┌──

/-- The table rows an index list names, as one range. -/
def tableRange (w : RecWork) (idx : List Nat) : List Range :=
  let d := w.words
  let as := (idx.filter (· ≠ 0xFFFFFFFF)).map fun x => Rec.x2 d + x * Rec.y d
  match as with
  | [] => []
  | a :: t =>
    let lo := t.foldl min a
    range (Rec.spaceA d) lo (t.foldl max a + Rec.rowLen d - lo) (w.kind == 5)

/-- The first pass of a gather or scatter reads the index list, and registers the rows it names. -/
def indexPass (s : State) (g n : Nat) (c : ChainCtx) (w : RecWork) : State :=
  let k := Rec.n w.words
  match ladleRead s g c 1 (run_ (Rec.a w.words w.iter) (4 * k)) with
  | .error e => stopPass s g n e
  | .ok (bytes, late, s') =>
    let idx := words32 k bytes
    let l := if w.kind = 9 then [] else tableRange w idx
    if !lockRoom s g l then s
    else updWork (addLocks s' g n c.tag l) g n fun w => { w with idx := idx, stage := 1, late := w.late || late }

/-! ### Tile copy (R267) -/

/-- The addresses of a memory tile's elements and checksum words. -/
def Tile.addresses (t : Tile) : List Nat :=
  ((List.range t.rows).flatMap fun r => run_ (t.base + t.pitch * r) t.rowBytes) ++ run_ t.csum (4 * (t.rows + t.cols))

def Tile.readOf (t : Tile) (bytes : List Byte) (busy : Bool) : TileRead :=
  let k := t.rows * t.rowBytes
  ⟨bytes.take k, t.codes (bytes.take k), bytesWords (t.rows + t.cols) (bytes.drop k), busy⟩

def tilePass (s : State) (g n : Nat) (c : ChainCtx) (w : RecWork) : State :=
  let f := Rec.f w.words
  match recTile s g c (bits f 7 0), recTile s g c (bits f 15 8) with
  | some src, some dst =>
    match ladleRead s g c src.space src.addresses with
    | .error e => stopPass s g n e
    | .ok (bytes, busy, s1) =>
      match ladlePlaces s1 g c dst.space true dst.addresses with
      | .error e => stopPass s g n e
      | .ok ps =>
        let e := copyEnd src (src.readOf bytes busy) (f.testBit 16)
        match copyBound s1 c.tag dst e.rows e.sums with
        | (.error _, s2) =>
          -- the ECODE of a record whose destination's bound entry traps is not stated (log 2)
          let (x, s2) := s2.freeValue
          stopPass s2 g n (.fail (x % 15 + 1))
        | (.ok (rows, sums, bnd), s2) =>
          let old := (ps.take (dst.rows * dst.rowBytes)).map (placeByte s2 g)
          let l := passes 0 (ps.zip (dst.elemBytes rows old ++ sums.flatMap (toBytes 4)))
          settle (updWork s2 g n fun w =>
            { w with
              flight := l
              sent := w.total
              late := w.late || busy
              status := e.word + (if bnd then 8 else 0)
              tile := some e.state }) g n
  | _, _ => stopPass s g n (.fail 4)

/-! ### Plane-pack (R269) -/

/-- SCHK: the source tile's state and checksums, before any byte is written. -/
def packCheck (s : State) (g n : Nat) (c : ChainCtx) (w : RecWork) : State :=
  match recTile s g c (Rec.packTile w.words) with
  | none => stopPass s g n (.fail 4)
  | some t =>
    if t.state = .stale ∨ t.state = .bad then stopPass s g n (.fail 3)
    else match ladleRead s g c t.space t.addresses with
      | .error e => stopPass s g n e
      | .ok (bytes, busy, s) =>
        let r := t.readOf bytes busy
        let d := tileDiff t r.codes r.sums
        let go (x : Option (Nat × Nat × Nat)) : State := updWork s g n fun w => { w with stage := 1, fix := x, late := w.late || busy }
        if d.rows.isEmpty ∧ d.cols.isEmpty then go none
        else match d.found with
          | some e => if Rec.cor w.words then go (some e) else stopPass s g n (.fail 3)
          | none => stopPass s g n (.fail 3)

/-- The planes of weight row `k`: the 64 elements' and the riser's (R198), and whether a TRIT code of it is odd (R48); or the ECODE with which the
row fails. -/
def packPlanes (d : List Nat) (k : Nat) (codes metas : List Nat) : Except Nat (Nat × Bool) :=
  let fmt := Rec.fmt d
  let has := hasMeta fmt (Rec.scf d)
  let pb := fmtPlanes fmt
  let elems := codes.mapIdx fun j x =>
    if fmt = 0x1B then Elem.int ((cb2l x).getD (k % 8) 0) else decodeElem (blockMember fmt has (metas.getD j 0)) x
  if elems.any fun e => !e.finite then .error 7
  else if has && metas.any (metaFaulty fmt (Rec.scf d)) then .error 11
  else
    let ints := elems.map Elem.toInt
    .ok ((ints.mapIdx fun j x => wrap pb x * 2 ^ (j * pb)).sum + wrap (pb + 7) ints.sum * 2 ^ (64 * pb), elems.any (· == .odd))

/-- Row `k` of the slot: the planes read and decoded; rows from K on are zero. -/
def packRow (s : State) (g : Nat) (c : ChainCtx) (w : RecWork) (k : Nat) : Except LadleStop (Except Nat (Nat × Bool) × Bool × State) :=
  let d := w.words
  if Rec.n d ≤ k then .ok (.ok (0, false), false, s)
  else
    let fmt := Rec.fmt d
    let wd := fmtWidth fmt
    let j := if fmt = 0x1B then k / 8 else k
    let len := ceilDiv (wd * j % 8 + wd) 8
    let as := (List.range 64).flatMap fun m => run_ (Rec.a d w.iter + m * Rec.y d + wd * j / 8) len
    match ladleRead s g c (Rec.packSpace d) as with
    | .error e => .error e
    | .ok (bytes, late, s) =>
      let code (m : Nat) : Nat :=
        match w.fix with
        | some (r, x, new) => if r = m ∧ x = j then new else raw m bytes len (wd * j % 8) wd
        | none => raw m bytes len (wd * j % 8) wd
      let codes := (List.range 64).map code
      if !hasMeta fmt (Rec.scf d) then .ok (packPlanes d k codes [], late, s)
      else
        let ms := (List.range 64).flatMap fun m => run_ (d.getD 2 0 + 2 * (m * Rec.nb d + k / Rec.blk d)) 2
        match ladleRead s g c 1 ms with
        | .error e => .error e
        | .ok (mb, late', s) =>
          .ok (packPlanes d k codes ((List.range 64).map fun m => ofBytes ((mb.drop (2 * m)).take 2)), late || late', s)
where
  /-- The code of column `m` in the bytes read for it. -/
  raw (m : Nat) (bytes : List Byte) (len bit wd : Nat) : Nat := ofBytes ((bytes.drop (m * len)).take len) / 2 ^ bit % 2 ^ wd

/-- The bytes of a row of a slot, with the bits that belong to it. -/
def rowWrite (g : Nat) (d : List Nat) (k planes : Nat) : List (Place × Byte × Byte) :=
  let p := Rec.pitch d
  let col := Rec.slot d * p
  (List.range (ceilDiv (col % 8 + p) 8)).map fun j =>
    (.win g (Rec.arr d) (256 * k + col / 8 + j), BitVec.ofNat 8 (planes * 2 ^ (col % 8) / 2 ^ (8 * j)),
      BitVec.ofNat 8 ((2 ^ p - 1) * 2 ^ (col % 8) / 2 ^ (8 * j)))

/-- The array remembers which rows of a slot hold an odd TRIT code (R241; log 26). -/
def noteOdd (s : State) (g : Nat) (d : List Nat) (k : Nat) (odd : Bool) : State :=
  s.updArr g (Rec.arr d) fun r =>
    let l := (r.odd.getD (Rec.slot d) []).filter (· ≠ k)
    if r.state.busy then r else { r with odd := SMap.setD r.odd (Rec.slot d) [] (if odd then k :: l else l) }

└──

WHAT YOU SHOULD DO → The lines above that hold the word "which" are the ones to copy.

RESPONSE →
/-- The planes of weight row `k`: the 64 elements' and the riser's (R198), and whether a TRIT code of it is odd (R48); or the ECODE with which the
/-- The array remembers which rows of a slot hold an odd TRIT code (R241; log 26). -/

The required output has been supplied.